We import various Spark components needed to construct our `Pipeline`.



In [2]:
import pandas as pd
from pyrasterframes import TileExploder
from pyrasterframes.rasterfunctions import *

from pyspark.ml.feature import VectorAssembler
from pyspark.ml.clustering import KMeans
from pyspark.ml import Pipeline


The first step is to create a Spark DataFrame of our imagery data. To achieve that we will create a catalog DataFrame using the pattern from [the I/O page](raster-io.html#Single-Scene--Multiple-Bands). In the catalog, each row represents a distinct area and time, and each column is the URI to a band's image product. The resulting Spark DataFrame may have many rows per URI, with a column corresponding to each band.




In [3]:
filenamePattern = "https://github.com/locationtech/rasterframes/" \
                  "raw/develop/core/src/test/resources/L8-B{}-Elkton-VA.tiff"
catalog_df = pd.DataFrame([
    {'b' + str(b): filenamePattern.format(b) for b in range(1, 8)}
])

df = spark.read.raster(catalog_df, catalog_col_names=catalog_df.columns)
df = df.withColumn('crs', rf_crs(df.b1)) \
       .withColumn('extent', rf_extent(df.b1))
df.printSchema()

root
 |-- b1_path: string (nullable = false)
 |-- b2_path: string (nullable = false)
 |-- b3_path: string (nullable = false)
 |-- b4_path: string (nullable = false)
 |-- b5_path: string (nullable = false)
 |-- b6_path: string (nullable = false)
 |-- b7_path: string (nullable = false)
 |-- b1: struct (nullable = true)
 |    |-- tile_context: struct (nullable = true)
 |    |    |-- extent: struct (nullable = false)
 |    |    |    |-- xmin: double (nullable = false)
 |    |    |    |-- ymin: double (nullable = false)
 |    |    |    |-- xmax: double (nullable = false)
 |    |    |    |-- ymax: double (nullable = false)
 |    |    |-- crs: struct (nullable = false)
 |    |    |    |-- crsProj4: string (nullable = false)
 |    |-- tile: tile (nullable = false)
 |-- b2: struct (nullable = true)
 |    |-- tile_context: struct (nullable = true)
 |    |    |-- extent: struct (nullable = false)
 |    |    |    |-- xmin: double (nullable = false)
 |    |    |    |-- ymin: double (nullable = fals


## Create ML Pipeline

SparkML requires that each observation be in its own row, and features for each observation be packed into a single `Vector`. For this unsupervised learning problem, we will treat each _pixel_ as an observation and each band as a feature. The first step is to "explode" the _tiles_ into a single row per pixel. In RasterFrames, generally a pixel is called a @ref:[`cell`](concepts.md#cell).



In [4]:
exploder = TileExploder()


To "vectorize" the the band columns, we use the SparkML `VectorAssembler`. Each of the seven bands is a different feature.



In [5]:
assembler = VectorAssembler() \
    .setInputCols(list(catalog_df.columns)) \
    .setOutputCol("features")


For this problem, we will use the K-means clustering algorithm and configure our model to have 5 clusters.



In [6]:
kmeans = KMeans().setK(5).setFeaturesCol('features')

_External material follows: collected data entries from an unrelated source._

-- ==== Sys2Proof/Laws/Detect.lean ====
section
/-!
SUPPORT. Laws/Detect.lean: what the scans and the detection compute, said once, in terms of reads of the window.
-/

namespace Sys2Proof.Machine

theorem scanFrom_eq_some {m : Memory} {v : Byte} {i n k : Nat} :
    scanFrom m v i n = some k ↔
      i ≤ k ∧ k < i + n ∧ m.read k = some v ∧ ∀ j, i ≤ j → j < k → m.read j ≠ some v := by
  induction n generalizing i with
  | zero =>
    simp only [scanFrom, Nat.add_zero, reduceCtorEq, false_iff]
    rintro ⟨h1, h2, -⟩
    omega
  | succ n ih =>
    simp only [scanFrom]
    split
    · rename_i h
      simp only [Option.some.injEq]
      constructor
      · rintro rfl
        exact ⟨le_rfl, by omega, h, fun j h1 h2 => absurd h1 (by omega)⟩
      · rintro ⟨h1, h2, h3, h4⟩
        by_contra hne
        exact h4 i le_rfl (by omega) h
    · rename_i h
      rw [ih]
      constructor
      · rintro ⟨h1, h2, h3, h4⟩
        refine ⟨by omega, by omega, h3, fun j h5 h6 => ?_⟩
        by_cases hj : j = i
        · subst hj; exact h
        · exact h4 j (by omega) h6
      · rintro ⟨h1, h2, h3, h4⟩
        have hne : i ≠ k := fun e => h (e ▸ h3)
        exact ⟨by omega, by omega, h3, fun j h5 h6 => h4 j (by omega) h6⟩

theorem scanFrom_eq_none {m : Memory} {v : Byte} {i n : Nat} :
    scanFrom m v i n = none ↔ ∀ j, i ≤ j → j < i + n → m.read j ≠ some v := by
  induction n generalizing i with
  | zero => simp only [scanFrom, true_iff]; intro j h1 h2; omega
  | succ n ih =>
    simp only [scanFrom]
    split
    · rename_i h
      simp only [reduceCtorEq, false_iff]
      exact fun hc => hc i le_rfl (by omega) h
    · rename_i h
      rw [ih]
      constructor
      · intro h1 j h2 h3
        by_cases hj : j = i
        · subst hj; exact h
        · exact h1 j (by omega) (by omega)
      · exact fun h1 j h2 h3 => h1 j (by omega) (by omega)

theorem startIndex_eq_some {s : State} {k : Nat} : startIndex s = some k ↔ StartAt s k := by
  simp only [startIndex, firstIndex, scanFrom_eq_some, StartAt, Nat.sub_zero, Nat.zero_add, Nat.zero_le,
    true_and, true_implies]

theorem startIndex_eq_none {s : State} :
    startIndex s = none ↔ ∀ i, i < s.len.toNat → s.mem.read i ≠ some sof := by
  simp only [startIndex, firstIndex, scanFrom_eq_none, Nat.sub_zero, Nat.zero_add, Nat.zero_le, true_implies]

theorem endIndex_eq_some {s : State} {a k : Nat} : endIndex s a = some k ↔ EndAt s a k := by
  simp only [endIndex, firstIndex, scanFrom_eq_some, EndAt]
  constructor
  · rintro ⟨h1, h2, h3, h4⟩
    exact ⟨by omega, by omega, h3, fun j h5 h6 => h4 j (by omega) h6⟩
  · rintro ⟨h1, h2, h3, h4⟩
    exact ⟨by omega, by omega, h3, fun j h5 h6 => h4 j (by omega) h6⟩

theorem endIndex_eq_none {s : State} {a : Nat} :
    endIndex s a = none ↔ ∀ j, a < j → j < s.len.toNat → s.mem.read j ≠ some eof := by
  simp only [endIndex, firstIndex, scanFrom_eq_none]
  constructor
  · exact fun h j h1 h2 => h j (by omega) (by omega)
  · exact fun h j h1 h2 => h j (by omega) (by omega)

theorem StartAt.unique {s : State} {a b : Nat} (ha : StartAt s a) (hb : StartAt s b) : a = b := by
  have := startIndex_eq_some.2 ha
  rw [startIndex_eq_some.2 hb] at this
  exact (Option.some.inj this).symm

/-- The four ways detection can come out, each with the fact it rests on. -/
theorem detect_cases (s : State) :
    (detect s = .empty ∧ s.len.toNat = 0)
      ∨ (detect s = .noStart ∧ 0 < s.len.toNat ∧ startIndex s = none)
      ∨ (∃ a, detect s = .noEnd ∧ startIndex s = some a ∧ endIndex s a = none)
      ∨ ∃ a e, detect s = .found a e ∧ startIndex s = some a ∧ endIndex s a = some e := by
  unfold detect
  split
  · exact .inl ⟨rfl, ‹_›⟩
  · cases hs : startIndex s with
    | none => exact .inr (.inl ⟨rfl, by omega, rfl⟩)
    | some a =>
      cases he : endIndex s a with
      | none => exact .inr (.inr (.inl ⟨a, by simp [he], rfl, he⟩))
      | some e => exact .inr (.inr (.inr ⟨a, e, by simp [he], rfl, he⟩))

theorem detect_of_len_zero {s : State} (h : s.len.toNat = 0) : detect s = .empty := by simp [detect, h]

theorem detect_of_startIndex_none {s : State} (h0 : 0 < s.len.toNat) (h : startIndex s = none) :
    detect s = .noStart := by
  simp [detect, h, show ¬ s.len.toNat = 0 by omega]

theorem detect_of_endIndex_none {s : State} {a : Nat} (h : startIndex s = some a) (he : endIndex s a = none) :
    detect s = .noEnd := by
  have := (startIndex_eq_some.1 h).1
  simp [detect, h, he, show ¬ s.len.toNat = 0 by omega]

theorem detect_of_endIndex_some {s : State} {a e : Nat} (h : startIndex s = some a) (he : endIndex s a = some e) :
    detect s = .found a e := by
  have := (startIndex_eq_some.1 h).1
  simp [detect, h, he, show ¬ s.len.toNat = 0 by omega]

theorem detect_eq_found {s : State} {a e : Nat} :
    detect s = .found a e ↔ startIndex s = some a ∧ endIndex s a = some e := by
  constructor
  · intro h
    rcases detect_cases s with h' | h' | ⟨a', h'⟩ | ⟨a', e', h'⟩
    · rw [h'.1] at h; cases h
    · rw [h'.1] at h; cases h
    · rw [h'.1] at h; cases h
    · obtain ⟨h1, h2, h3⟩ := h'
      rw [h1] at h; cases h; exact ⟨h2, h3⟩
  · exact fun h => detect_of_endIndex_some h.1 h.2

theorem detect_eq_noEnd {s : State} : detect s = .noEnd ↔ ∃ a, startIndex s = some a ∧ endIndex s a = none := by
  constructor
  · intro h
    rcases detect_cases s with h' | h' | ⟨a', h'⟩ | ⟨a', e', h'⟩
    · rw [h'.1] at h; cases h
    · rw [h'.1] at h; cases h
    · exact ⟨a', h'.2⟩
    · rw [h'.1] at h; cases h
  · exact fun ⟨a, h1, h2⟩ => detect_of_endIndex_none h1 h2

theorem detect_eq_noStart {s : State} : detect s = .noStart ↔ 0 < s.len.toNat ∧ startIndex s = none := by
  constructor
  · intro h
    rcases detect_cases s with h' | h' | ⟨a', h'⟩ | ⟨a', e', h'⟩
    · rw [h'.1] at h; cases h
    · exact h'.2
    · rw [h'.1] at h; cases h
    · rw [h'.1] at h; cases h
  · exact fun h => detect_of_startIndex_none h.1 h.2

theorem detect_eq_empty {s : State} : detect s = .empty ↔ s.len.toNat = 0 := by
  constructor
  · intro h
    rcases detect_cases s with h' | h' | ⟨a', h'⟩ | ⟨a', e', h'⟩
    · exact h'.2
    · rw [h'.1] at h; cases h
    · rw [h'.1] at h; cases h
    · rw [h'.1] at h; cases h
  · exact detect_of_len_zero

/-- Detection depends on `LEN` and on the reads below it only. -/
theorem detect_congr {s t : State} (hl : t.len = s.len)
    (hr : ∀ i, i < s.len.toNat → t.mem.read i = s.mem.read i) : detect t = detect s := by
  have hst : ∀ a, StartAt t a ↔ StartAt s a := by
    intro a
    simp only [StartAt, hl]
    constructor
    · rintro ⟨h1, h2, h3⟩
      exact ⟨h1, by rw [← hr a h1]; exact h2, fun i hi => by rw [← hr i (by omega)]; exact h3 i hi⟩
    · rintro ⟨h1, h2, h3⟩
      exact ⟨h1, by rw [hr a h1]; exact h2, fun i hi => by rw [hr i (by omega)]; exact h3 i hi⟩
  have hen : ∀ a e, EndAt t a e ↔ EndAt s a e := by
    intro a e
    simp only [EndAt, hl]
    constructor
    · rintro ⟨h0, h1, h2, h3⟩
      exact ⟨h0, h1, by rw [← hr e h1]; exact h2, fun i hi hi' => by rw [← hr i (by omega)]; exact h3 i hi hi'⟩
    · rintro ⟨h0, h1, h2, h3⟩
      exact ⟨h0, h1, by rw [hr e h1]; exact h2, fun i hi hi' => by rw [hr i (by omega)]; exact h3 i hi hi'⟩
  have hs : startIndex t = startIndex s := by
    apply Option.ext; intro a
    rw [startIndex_eq_some, startIndex_eq_some]; exact hst a
  have he : ∀ a, endIndex t a = endIndex s a := by
    intro a
    apply Option.ext; intro e
    rw [endIndex_eq_some, endIndex_eq_some]; exact hen a e
  simp only [detect, hl, hs, he]

/-- The span of a found frame lies inside the window. -/
theorem found_bounds {s : State} {a e : Nat} (h : detect s = .found a e) : a < e ∧ e < s.len.toNat ∧ e < 255 := by
  have := endIndex_eq_some.1 (detect_eq_found.1 h).2
  have hl := s.len.isLt
  exact ⟨this.1, this.2.1, by have := this.2.1; omega⟩

end Sys2Proof.Machine
end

We can combine the above stages into a single [`Pipeline`](https://spark.apache.org/docs/latest/ml-pipeline.html).



In [7]:
pipeline = Pipeline().setStages([exploder, assembler, kmeans])


## Fit the Model and Score

Fitting the _pipeline_ actually executes exploding the _tiles_, assembling the features _vectors_, and fitting the K-means clustering model.



In [8]:
model = pipeline.fit(df)


We can use the `transform` function to score the training data in the fitted _pipeline_ model. This will add a column called `prediction` with the closest cluster identifier.



In [9]:
clustered = model.transform(df)


Now let's take a look at some sample output.



In [10]:
clustered.select('prediction', 'extent', 'column_index', 'row_index', 'features')

prediction,extent,column_index,row_index,features
4,"[703986.502389, 4249551.61978, 709549.093643, 4254601.8671]",0,0,"[9470.0,8491.0,7805.0,6697.0,17507.0,10338.0,7235.0]"
4,"[703986.502389, 4249551.61978, 709549.093643, 4254601.8671]",1,0,"[9566.0,8607.0,8046.0,6898.0,18504.0,11545.0,7877.0]"
1,"[703986.502389, 4249551.61978, 709549.093643, 4254601.8671]",2,0,"[9703.0,8808.0,8377.0,7222.0,20556.0,13207.0,8686.0]"
1,"[703986.502389, 4249551.61978, 709549.093643, 4254601.8671]",3,0,"[9856.0,8983.0,8565.0,7557.0,19479.0,13203.0,9065.0]"
1,"[703986.502389, 4249551.61978, 709549.093643, 4254601.8671]",4,0,"[10105.0,9270.0,8851.0,7912.0,19074.0,12737.0,8947.0]"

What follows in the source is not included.